After getting the Sherline running with the Mesa 5I25, I could return to milling cursor hairlines for the Tek Circuit Computer:

That’s the fixture intended for Gyros circular saw blades, repurposed for V tool engraving. The V tool in the Sherline tool holder collet is one of the ten-pack from the CNC 3018, unused until this adventure.
The actual setup had a scrap cursor secured with a strip of Kapton tape:

Those are three passes at (nominal) depths of 0.2, 0.3, and 0.4 mm (bottom to top) with a pre-existing hairline visible just above the second pass. The spindle ran at the Sherline’s top speed of just under 10 kRPM with no coolant on the workpiece.
I touched off the 0.2 mm cut by lowering the tool 0.1 mm at a time until it just left a mark on the Kapton tape, after a coarse touch-off atop a 0.5 mm plastic card, and calling it zero.
Scribbling over the cuts with a red Industrial Sharpie looked downright gory:

Peeling the tape and applying a cloth moistened with denatured alcohol showed three gnarly hairlines:

The top hairline shows distinct signs of melted PET plastic along the trench, with poor color fill due to the Sharpie not sticking to / wiping off the smooth-ish trench bottom.
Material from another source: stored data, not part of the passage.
-- ==== Sys2Proof/Laws/State.lean ====
section
/-!
SUPPORT. One lemma per field per update of the state, true by unfolding, and the laws of reading back a table entry.
-/

namespace Sys2Proof.Machine

@[simp] theorem State.setMember_pending (s : State) (m : MemberIx) (r : Member) : (s.setMember m r).pending = s.pending := rfl
@[simp] theorem State.setMember_resetLow (s : State) (m : MemberIx) (r : Member) : (s.setMember m r).resetLow = s.resetLow := rfl
@[simp] theorem State.setMember_quiesceLine (s : State) (m : MemberIx) (r : Member) : (s.setMember m r).quiesceLine = s.quiesceLine := rfl
@[simp] theorem State.setMember_part (s : State) (m : MemberIx) (r : Member) : (s.setMember m r).part = s.part := rfl
@[simp] theorem State.setMember_response (s : State) (m : MemberIx) (r : Member) : (s.setMember m r).response = s.response := rfl
@[simp] theorem State.setMember_msdo (s : State) (m : MemberIx) (r : Member) : (s.setMember m r).msdo = s.msdo := rfl
@[simp] theorem State.setMember_events (s : State) (m : MemberIx) (r : Member) : (s.setMember m r).events = s.events := rfl
@[simp] theorem State.setMember_overflow (s : State) (m : MemberIx) (r : Member) : (s.setMember m r).overflow = s.overflow := rfl
@[simp] theorem State.setMember_attentionMask (s : State) (m : MemberIx) (r : Member) : (s.setMember m r).attentionMask = s.attentionMask := rfl
@[simp] theorem State.setMember_formerId (s : State) (m : MemberIx) (r : Member) : (s.setMember m r).formerId = s.formerId := rfl
@[simp] theorem State.setMember_holdLimit (s : State) (m : MemberIx) (r : Member) : (s.setMember m r).holdLimit = s.holdLimit := rfl
@[simp] theorem State.setMember_idleLimit (s : State) (m : MemberIx) (r : Member) : (s.setMember m r).idleLimit = s.idleLimit := rfl
@[simp] theorem State.setMember_tapeBlock (s : State) (m : MemberIx) (r : Member) : (s.setMember m r).tapeBlock = s.tapeBlock := rfl
@[simp] theorem State.setMember_serialNext (s : State) (m : MemberIx) (r : Member) : (s.setMember m r).serialNext = s.serialNext := rfl
@[simp] theorem State.setMember_classes (s : State) (m : MemberIx) (r : Member) : (s.setMember m r).classes = s.classes := rfl
@[simp] theorem State.setMember_window (s : State) (m : MemberIx) (r : Member) : (s.setMember m r).window = s.window := rfl
@[simp] theorem State.setMember_directory (s : State) (m : MemberIx) (r : Member) : (s.setMember m r).directory = s.directory := rfl
@[simp] theorem State.setMember_lanes (s : State) (m : MemberIx) (r : Member) : (s.setMember m r).lanes = s.lanes := rfl
@[simp] theorem State.setMember_lastServed (s : State) (m : MemberIx) (r : Member) : (s.setMember m r).lastServed = s.lastServed := rfl
@[simp] theorem State.setMember_packs (s : State) (m : MemberIx) (r : Member) : (s.setMember m r).packs = s.packs := rfl
@[simp] theorem State.setMember_waitList (s : State) (m : MemberIx) (r : Member) : (s.setMember m r).waitList = s.waitList := rfl
@[simp] theorem State.setMember_readyQueue (s : State) (m : MemberIx) (r : Member) : (s.setMember m r).readyQueue = s.readyQueue := rfl
@[simp] theorem State.setMember_slots (s : State) (m : MemberIx) (r : Member) : (s.setMember m r).slots = s.slots := rfl
@[simp] theorem State.setMember_engine (s : State) (m : MemberIx) (r : Member) : (s.setMember m r).engine = s.engine := rfl
@[simp] theorem State.setMember_arbiter (s : State) (m : MemberIx) (r : Member) : (s.setMember m r).arbiter = s.arbiter := rfl
@[simp] theorem State.setMember_forwarding (s : State) (m : MemberIx) (r : Member) : (s.setMember m r).forwarding = s.forwarding := rfl
@[simp] theorem State.setMember_inFlight (s : State) (m : MemberIx) (r : Member) : (s.setMember m r).inFlight = s.inFlight := rfl
@[simp] theorem State.setMember_viewReads (s : State) (m : MemberIx) (r : Member) : (s.setMember m r).viewReads = s.viewReads := rfl
@[simp] theorem State.setMember_bus (s : State) (m : MemberIx) (r : Member) : (s.setMember m r).bus = s.bus := rfl
@[simp] theorem State.setMember_sent (s : State) (m : MemberIx) (r : Member) : (s.setMember m r).sent = s.sent := rfl
@[simp] theorem State.setMember_clock (s : State) (m : MemberIx) (r : Member) : (s.setMember m r).clock = s.clock := rfl
@[simp] theorem State.setMember_prescaler (s : State) (m : MemberIx) (r : Member) : (s.setMember m r).prescaler = s.prescaler := rfl
@[simp] theorem State.setMember_counters (s : State) (m : MemberIx) (r : Member) : (s.setMember m r).counters = s.counters := rfl
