-- ==== Sys2Proof/Laws/Keeps.lean ====
section
/-!
SUPPORT. `Keeps s s'`: everything that no operation inside an event changes, and the predicates of Safety.lean that it keeps.
One lemma per operation says so; later proofs cite it and never unfold the operation.
-/

namespace Sys2Proof.Machine

/-! ### Counters and deadlines -/

theorem satAdd_toNat (c : Word32) (n : Nat) : (satAdd c n).toNat = min (c.toNat + n) (2 ^ 32 - 1) := by
  simp only [satAdd, BitVec.toNat_ofNat]; omega

theorem le_satAdd (c : Word32) (n : Nat) : c.toNat ≤ (satAdd c n).toNat := by
  have := c.isLt; rw [satAdd_toNat]; omega

theorem Counters.Le.refl (c : Counters) : c.Le c := List.forall₂_same.2 fun _ _ => le_rfl

theorem LaneCounters.Le.refl (c : LaneCounters) : c.Le c := List.forall₂_same.2 fun _ _ => le_rfl

theorem forall₂_le_trans {l m n : List Word32} (h : List.Forall₂ (fun a b : Word32 => a.toNat ≤ b.toNat) l m)
    (g : List.Forall₂ (fun a b : Word32 => a.toNat ≤ b.toNat) m n) :
    List.Forall₂ (fun a b : Word32 => a.toNat ≤ b.toNat) l n := by
  induction h generalizing n with
  | nil => exact g
  | cons h _ ih => cases g with | cons g gs => exact .cons (h.trans g) (ih gs)

/-- A change of the part-wide counters that lowers none. -/
def Raises (f : Counters → Counters) : Prop := ∀ c : Counters, c.Le (f c)

theorem raises_range : Raises Counters.bumpRange := fun c => by simp [Counters.Le, Counters.all, Counters.bumpRange, le_satAdd]
theorem raises_straddle : Raises Counters.bumpStraddle := fun c => by
  simp [Counters.Le, Counters.all, Counters.bumpStraddle, le_satAdd]
theorem raises_placement : Raises Counters.bumpPlacement := fun c => by
  simp [Counters.Le, Counters.all, Counters.bumpPlacement, le_satAdd]
theorem raises_memoryFault : Raises Counters.bumpMemoryFault := fun c => by
  simp [Counters.Le, Counters.all, Counters.bumpMemoryFault, le_satAdd]
theorem raises_sealed (cause : SealCause) : Raises (Counters.bumpSealed cause) := fun c => by
  cases cause <;> simp [Counters.Le, Counters.all, Counters.bumpSealed, le_satAdd]
theorem raises_released : Raises Counters.bumpReleased := fun c => by
  simp [Counters.Le, Counters.all, Counters.bumpReleased, le_satAdd]
theorem raises_returned : Raises Counters.bumpReturned := fun c => by
  simp [Counters.Le, Counters.all, Counters.bumpReturned, le_satAdd]
theorem raises_discarded (wasOpen : Bool) : Raises (Counters.bumpDiscarded wasOpen) := fun c => by
  cases wasOpen <;> simp [Counters.Le, Counters.all, Counters.bumpDiscarded, le_satAdd]
theorem raises_committed : Raises Counters.bumpCommitted := fun c => by
  simp [Counters.Le, Counters.all, Counters.bumpCommitted, le_satAdd]
theorem raises_commitFailed : Raises Counters.bumpCommitFailed := fun c => by
  simp [Counters.Le, Counters.all, Counters.bumpCommitFailed, le_satAdd]
theorem raises_unitFault : Raises Counters.bumpUnitFault := fun c => by
  simp [Counters.Le, Counters.all, Counters.bumpUnitFault, le_satAdd]
theorem raises_served : Raises Counters.bumpServed := fun c => by
  simp [Counters.Le, Counters.all, Counters.bumpServed, le_satAdd]
theorem raises_readRefused : Raises Counters.bumpReadRefused := fun c => by
  simp [Counters.Le, Counters.all, Counters.bumpReadRefused, le_satAdd]
theorem raises_readFault : Raises Counters.bumpReadFault := fun c => by
  simp [Counters.Le, Counters.all, Counters.bumpReadFault, le_satAdd]
theorem raises_dispositionRefused : Raises Counters.bumpDispositionRefused := fun c => by
  simp [Counters.Le, Counters.all, Counters.bumpDispositionRefused, le_satAdd]
theorem raises_idleReturn : Raises Counters.bumpIdleReturn := fun c => by
  simp [Counters.Le, Counters.all, Counters.bumpIdleReturn, le_satAdd]
theorem raises_frameDiscarded : Raises Counters.bumpFrameDiscarded := fun c => by
  simp [Counters.Le, Counters.all, Counters.bumpFrameDiscarded, le_satAdd]
theorem raises_eventLost : Raises Counters.bumpEventLost := fun c => by
  simp [Counters.Le, Counters.all, Counters.bumpEventLost, le_satAdd]

/-- R152: an armed deadline lies ahead of the clock or is dormant. -/
theorem Deadline.ahead_arm (now : Time) {limit : Nat} (h : 1 ≤ limit) : (Deadline.arm now limit).ahead now := by
  unfold Deadline.arm
  split
  · trivial
  · rename_i hm
    have hne : now.toNat ≠ 2 ^ 48 - 1 := fun e => hm (BitVec.eq_of_toNat_eq (by rw [e]; rfl))
    have := now.isLt
    show now.toNat < (clampTime (now.toNat + limit)).toNat
    simp only [clampTime, BitVec.toNat_ofNat]; omega

/-- What a deadline cell may become within an event: still ahead of the clock if it is pending, and due only if it was. -/
structure Deadline.Follows (s : State) (d d' : Deadline) : Prop where
  ahead : s.limitsPositive → d.ahead s.clock → d'.ahead s.clock
  due : ∀ v, d' = .due v → d = .due v

theorem Deadline.Follows.same (s : State) (d : Deadline) : d.Follows s d := ⟨fun _ => id, fun _ => id⟩

theorem Deadline.Follows.absent (s : State) (d : Deadline) : d.Follows s .absent := ⟨fun _ _ => trivial, fun _ h => nomatch h⟩

/-- An arming makes no deadline due (R152). -/
theorem Deadline.Follows.arm {s : State} (d : Deadline) {limit : Nat} (h : s.limitsPositive → 1 ≤ limit) :
    d.Follows s (Deadline.arm s.clock limit) :=
  ⟨fun l _ => Deadline.ahead_arm _ (h l), fun v e => by unfold Deadline.arm at e; split at e <;> cases e⟩

/-- Every deadline that is due after was due before, with the same value. -/
structure State.noNewDue (s s' : State) : Prop where
  ages : ∀ (d : PackIx) (v : Time), (s'.pack d).age = .due v → (s.pack d).age = .due v
  holds : ∀ (k : LaneIx) (v : Time), (s'.lane k).holdDeadline = .due v → (s.lane k).holdDeadline = .due v
  idles : ∀ (j : SlotIx) (v : Time), (s'.slot j).idle = .due v → (s.slot j).idle = .due v

theorem State.noNewDue.refl (s : State) : s.noNewDue s := ⟨fun _ _ => id, fun _ _ => id, fun _ _ => id⟩

theorem State.noNewDue.trans {s t u : State} (h : s.noNewDue t) (g : t.noNewDue u) : s.noNewDue u :=
  ⟨fun d v e => h.ages d v (g.ages d v e), fun k v e => h.holds k v (g.holds k v e), fun j v e => h.idles j v (g.idles j v e)⟩

/-! ### The relation -/

/-- What every operation inside an event keeps. -/
structure Keeps (s s' : State) : Prop where
  pending : s'.pending = s.pending
  resetLow : s'.resetLow = s.resetLow
  quiesceLine : s'.quiesceLine = s.quiesceLine
  part : s'.part = s.part
  response : s'.response = s.response
  msdo : s'.msdo = s.msdo
  attentionMask : s'.attentionMask = s.attentionMask
  formerId : s'.formerId = s.formerId
  holdLimit : s'.holdLimit = s.holdLimit
  idleLimit : s'.idleLimit = s.idleLimit
  tapeBlock : s'.tapeBlock = s.tapeBlock
  classes : s'.classes = s.classes
  clock : s'.clock = s.clock
  prescaler : s'.prescaler = s.prescaler
  share : s'.arbiter.share = s.arbiter.share
  mode : s'.arbiter.mode = s.arbiter.mode
  regions : s.sameRegions s'
  stopping : s'.engine.state = .stopping ↔ s.engine.state = .stopping
  quiet : s.arbiterQuiet → s'.arbiterQuiet
  events : s.eventsBounded → s'.eventsBounded
  holds : s.holdsBounded → s'.holdsBounded
  members : s.membersCanonical → s'.membersCanonical
  deadlines : s.limitsPositive → s.deadlinesAhead → s'.deadlinesAhead
  dues : s.noNewDue s'
  counters : s.countersKept s'

theorem State.sameRegions.refl (s : State) : s.sameRegions s := ⟨rfl, rfl, fun _ => rfl, fun _ => rfl, fun _ => rfl⟩

theorem State.sameRegions.trans {s t u : State} (h : s.sameRegions t) (g : t.sameRegions u) : s.sameRegions u :=
  ⟨g.window.trans h.window, g.directory.trans h.directory, fun k => (g.enabled k).trans (h.enabled k),
    fun k => (g.base k).trans (h.base k), fun k => (g.exponent k).trans (h.exponent k)⟩

theorem State.countersKept.refl (s : State) : s.countersKept s := ⟨.refl _, fun _ => .refl _⟩

theorem State.countersKept.trans {s t u : State} (h : s.countersKept t) (g : t.countersKept u) : s.countersKept u :=
  ⟨forall₂_le_trans h.part g.part, fun k => forall₂_le_trans (h.lanes k) (g.lanes k)⟩

theorem Keeps.refl (s : State) : Keeps s s :=
  ⟨rfl, rfl, rfl, rfl, rfl, rfl, rfl, rfl, rfl, rfl, rfl, rfl, rfl, rfl, rfl, rfl, .refl s, .rfl, id, id, id, id,
    fun _ h => h, .refl s, .refl s⟩

theorem Keeps.limits {s t : State} (h : Keeps s t) (l : s.limitsPositive) : t.limitsPositive :=
  ⟨h.holdLimit ▸ l.hold, h.idleLimit ▸ l.idle, fun c => by
    have := l.age c; simp only [State.cls, h.classes] at this ⊢; exact this⟩

theorem Keeps.trans {s t u : State} (h : Keeps s t) (g : Keeps t u) : Keeps s u :=
  ⟨g.pending.trans h.pending, g.resetLow.trans h.resetLow, g.quiesceLine.trans h.quiesceLine, g.part.trans h.part,
    g.response.trans h.response, g.msdo.trans h.msdo, g.attentionMask.trans h.attentionMask,
    g.formerId.trans h.formerId, g.holdLimit.trans h.holdLimit, g.idleLimit.trans h.idleLimit,
    g.tapeBlock.trans h.tapeBlock, g.classes.trans h.classes, g.clock.trans h.clock, g.prescaler.trans h.prescaler,
    g.share.trans h.share, g.mode.trans h.mode, h.regions.trans g.regions, g.stopping.trans h.stopping,
    g.quiet ∘ h.quiet, g.events ∘ h.events, g.holds ∘ h.holds, g.members ∘ h.members,
    fun l d => g.deadlines (h.limits l) (h.deadlines l d), h.dues.trans g.dues, h.counters.trans g.counters⟩

/-- `trans` with the second operation first, so that chains read from the outside in. -/
theorem Keeps.then {s t u : State} (g : Keeps t u) (h : Keeps s t) : Keeps s u := h.trans g

theorem State.sameRegions.of_eq {s s' : State} (hw : s'.window = s.window) (hd : s'.directory = s.directory)
    (hl : s'.lanes = s.lanes) : s.sameRegions s' :=
  ⟨hw, hd, fun k => by simp only [State.lane, hl], fun k => by simp only [State.lane, hl],
    fun k => by simp only [State.lane, hl]⟩

/-- A change of the fields that `Keeps` says nothing about. -/
theorem Keeps.free (s : State) (o : Bool) (n : Word32) (l : LaneIx) (w : List MemberIx) (q : List PackIx)
    (f i : List MemReq) (v : List ViewRead) (b : List Request) (r : List UpResponse) :
    Keeps s { s with overflow := o, serialNext := n, lastServed := l, waitList := w, readyQueue := q, forwarding := f,
                     inFlight := i, viewReads := v, bus := b, sent := r } :=
  { Keeps.refl s with
    regions := .of_eq rfl rfl rfl, stopping := .rfl, quiet := id, events := id, holds := id, members := id
    counters := ⟨.refl _, fun _ => .refl _⟩
    deadlines := fun _ d => ⟨d.ages, d.holds, d.idles⟩, dues := ⟨fun _ _ => id, fun _ _ => id, fun _ _ => id⟩ }

/-! ### The record operations -/

theorem keeps_count {f : Counters → Counters} (hf : Raises f) (s : State) : Keeps s (s.count f) :=
  { Keeps.refl s with
    counters := ⟨hf _, fun _ => .refl _⟩
    regions := .of_eq rfl rfl rfl, stopping := .rfl, quiet := id, events := id, holds := id, members := id
    deadlines := fun _ d => ⟨d.ages, d.holds, d.idles⟩, dues := ⟨fun _ _ => id, fun _ _ => id, fun _ _ => id⟩ }

theorem keeps_send (g : Nat) (b : UpBody) (s : State) : Keeps s (s.send g b) := Keeps.free s _ _ _ _ _ _ _ _ _ _

theorem keeps_raise (t : Time) (e : EventBody) (s : State) : Keeps s (s.raise t e) := by
  unfold State.raise
  split
  · rename_i h
    exact { Keeps.refl s with
      events := fun _ => by simpa [State.eventsBounded] using h
      counters := ⟨.refl _, fun _ => .refl _⟩, regions := .of_eq rfl rfl rfl, stopping := .rfl, quiet := id, holds := id, members := id
      deadlines := fun _ d => ⟨d.ages, d.holds, d.idles⟩, dues := ⟨fun _ _ => id, fun _ _ => id, fun _ _ => id⟩ }
  · exact (keeps_count raises_eventLost s).trans (Keeps.free _ _ _ _ _ _ _ _ _ _ _)

theorem keeps_setMember (m : MemberIx) (r : Member) (s : State) : Keeps s (s.setMember m r) :=
  { Keeps.refl s with
    members := fun h => MemberTable.wf_put h m r
    counters := ⟨.refl _, fun _ => .refl _⟩, regions := .of_eq rfl rfl rfl, stopping := .rfl, quiet := id, events := id, holds := id
    deadlines := fun _ d => ⟨d.ages, d.holds, d.idles⟩, dues := ⟨fun _ _ => id, fun _ _ => id, fun _ _ => id⟩ }

/-- What a change of one lane may not touch. -/
structure LaneKeeps (s : State) (l l' : Lane) : Prop where
  enabled : l'.enabled = l.enabled
  base : l'.base = l.base
  exponent : l'.exponent = l.exponent
  hold : s.holdsBounded → l.hold.length ≤ Config.holdPlaces → l'.hold.length ≤ Config.holdPlaces
  deadline : l.holdDeadline.Follows s l'.holdDeadline
  counts : l.counts.Le l'.counts

theorem keeps_setLane (k : LaneIx) (l : Lane) (s : State) (h : LaneKeeps s (s.lane k) l) : Keeps s (s.setLane k l) := by
  have hl := fun j => s.lane_setLane j k l
  exact { Keeps.refl s with
    regions := ⟨rfl, rfl, fun j => by rw [hl]; split <;> simp_all [h.enabled],
      fun j => by rw [hl]; split <;> simp_all [h.base], fun j => by rw [hl]; split <;> simp_all [h.exponent]⟩
    stopping := .rfl, quiet := id, events := id, members := id
    holds := fun g j => by
      rw [hl]; split
      · exact h.hold g (g k)
      · exact g j
    deadlines := fun p d => ⟨d.ages, fun j => by
      rw [hl]; split
      · exact h.deadline.ahead p (d.holds k)
      · exact d.holds j, d.idles⟩
    dues := ⟨fun _ _ => id, fun j v => by
      rw [hl]; split
      · subst_vars; exact h.deadline.due v
      · exact id, fun _ _ => id⟩
    counters := ⟨.refl _, fun j => by
      rw [hl]; split
      · subst_vars; exact h.counts
      · exact .refl _⟩ }

theorem keeps_setPack (d : PackIx) (p : Pack) (s : State)
    (h : (s.pack d).age.Follows s p.age) : Keeps s (s.setPack d p) :=
  { Keeps.refl s with
    regions := .of_eq rfl rfl rfl, stopping := .rfl, quiet := id, events := id, members := id, holds := id
    counters := ⟨.refl _, fun _ => .refl _⟩
    deadlines := fun l a => ⟨fun c => by
      rw [s.pack_setPack]; split
      · exact h.ahead l (a.ages d)
      · exact a.ages c, a.holds, a.idles⟩
    dues := ⟨fun c v => by
      rw [s.pack_setPack]; split
      · subst_vars; exact h.due v
      · exact id, fun _ _ => id, fun _ _ => id⟩ }

theorem keeps_setSlot (j : SlotIx) (v : Slot) (s : State)
    (h : (s.slot j).idle.Follows s v.idle) : Keeps s (s.setSlot j v) :=
  { Keeps.refl s with
    regions := .of_eq rfl rfl rfl, stopping := .rfl, quiet := id, events := id, members := id, holds := id
    counters := ⟨.refl _, fun _ => .refl _⟩
    deadlines := fun l a => ⟨a.ages, a.holds, fun i => by
      rw [s.slot_setSlot]; split
      · exact h.ahead l (a.idles j)
      · exact a.idles i⟩
    dues := ⟨fun _ _ => id, fun _ _ => id, fun i w => by
      rw [s.slot_setSlot]; split
      · subst_vars; exact h.due w
      · exact id⟩ }

/-- A change of the engine that neither enters nor leaves STOPPING, and that loses its candidate with a quiet arbiter
alone. -/
theorem keeps_engine (e : Engine) (s : State) (h : e.state = .stopping ↔ s.engine.state = .stopping)
    (q : e.state ≠ .issuing → s.engine.state ≠ .issuing) : Keeps s { s with engine := e } :=
  { Keeps.refl s with
    stopping := h
    quiet := fun g hi => g (q hi)
    regions := .of_eq rfl rfl rfl, events := id, members := id, holds := id
    counters := ⟨.refl _, fun _ => .refl _⟩
    deadlines := fun _ a => ⟨a.ages, a.holds, a.idles⟩, dues := ⟨fun _ _ => id, fun _ _ => id, fun _ _ => id⟩ }

/-- A change of the engine that withdraws its candidate. -/
theorem keeps_engine_withdraw (e : Engine) (s : State) (h : e.state = .stopping ↔ s.engine.state = .stopping) :
    Keeps s (State.withdraw { s with engine := e }) :=
  { Keeps.refl s with
    stopping := h
    quiet := fun _ _ => ⟨rfl, rfl⟩
    regions := .of_eq rfl rfl rfl, events := id, members := id, holds := id
    counters := ⟨.refl _, fun _ => .refl _⟩
    deadlines := fun _ a => ⟨a.ages, a.holds, a.idles⟩, dues := ⟨fun _ _ => id, fun _ _ => id, fun _ _ => id⟩ }

theorem keeps_refuseAll (ws : List HeldWrite) (s : State) : Keeps s (s.refuseAll ws) := by
  induction ws generalizing s with
  | nil => exact .refl s
  | cons w ws ih => exact (keeps_send _ _ s).trans (ih _)

end Sys2Proof.Machine
end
The next one is the existing saw-cut hairline with the lead-in cut over on the left.
The 0.3 and 0.2 mm hairlines look much better, with less debris and more complete fill. Unfortunately, the right side of the Sherline’s tooling plate seems to be a few tenths of a millimeter lower than the left, causing the 0.2 mm hairline to … disappear … where the cutter skipped up onto the Kapton tape:

Now, in practical terms, this is the first time I’ve actually needed platform alignment to within a hundred microns in subtractive machining. As some folks discover to their astonishment, however, 3D printing does require that level of accuracy:

Engraving through a layer of tape isn’t the right way to do it and some coolant will definitely improve the results, so I ignored the alignment issue, remounted the same scrap cursor with the red hairlines on the bottom, pulled a strip of water + detergent along the tool path, cut the same hairlines, and colored the trenches with blue Industrial Sharpie:

The 0.2 mm hairline on the bottom becomes a line as the V bit begins sliding along the surface at 10 kRPM without cutting:

The 0.3 mm hairline looks pretty good and the 0.4 mm hairline remains too rugged by the end of the passes. I think the actual depth of cut is at least 0.05 mm less than at the start:

Obviously, neurotically precise touchoff carries a big reward, as will aligning the tooling plate to an absurd degree.
A real machinist simply flycuts the top of an offending part / fixture / tooling plate to align it with the machine’s spindle, but I have a sneaky suspicion the real problem is a speck (or ten) of swarf between the Sherline’s table and the tooling plate; better cleanliness and attention to detail may improve the situation.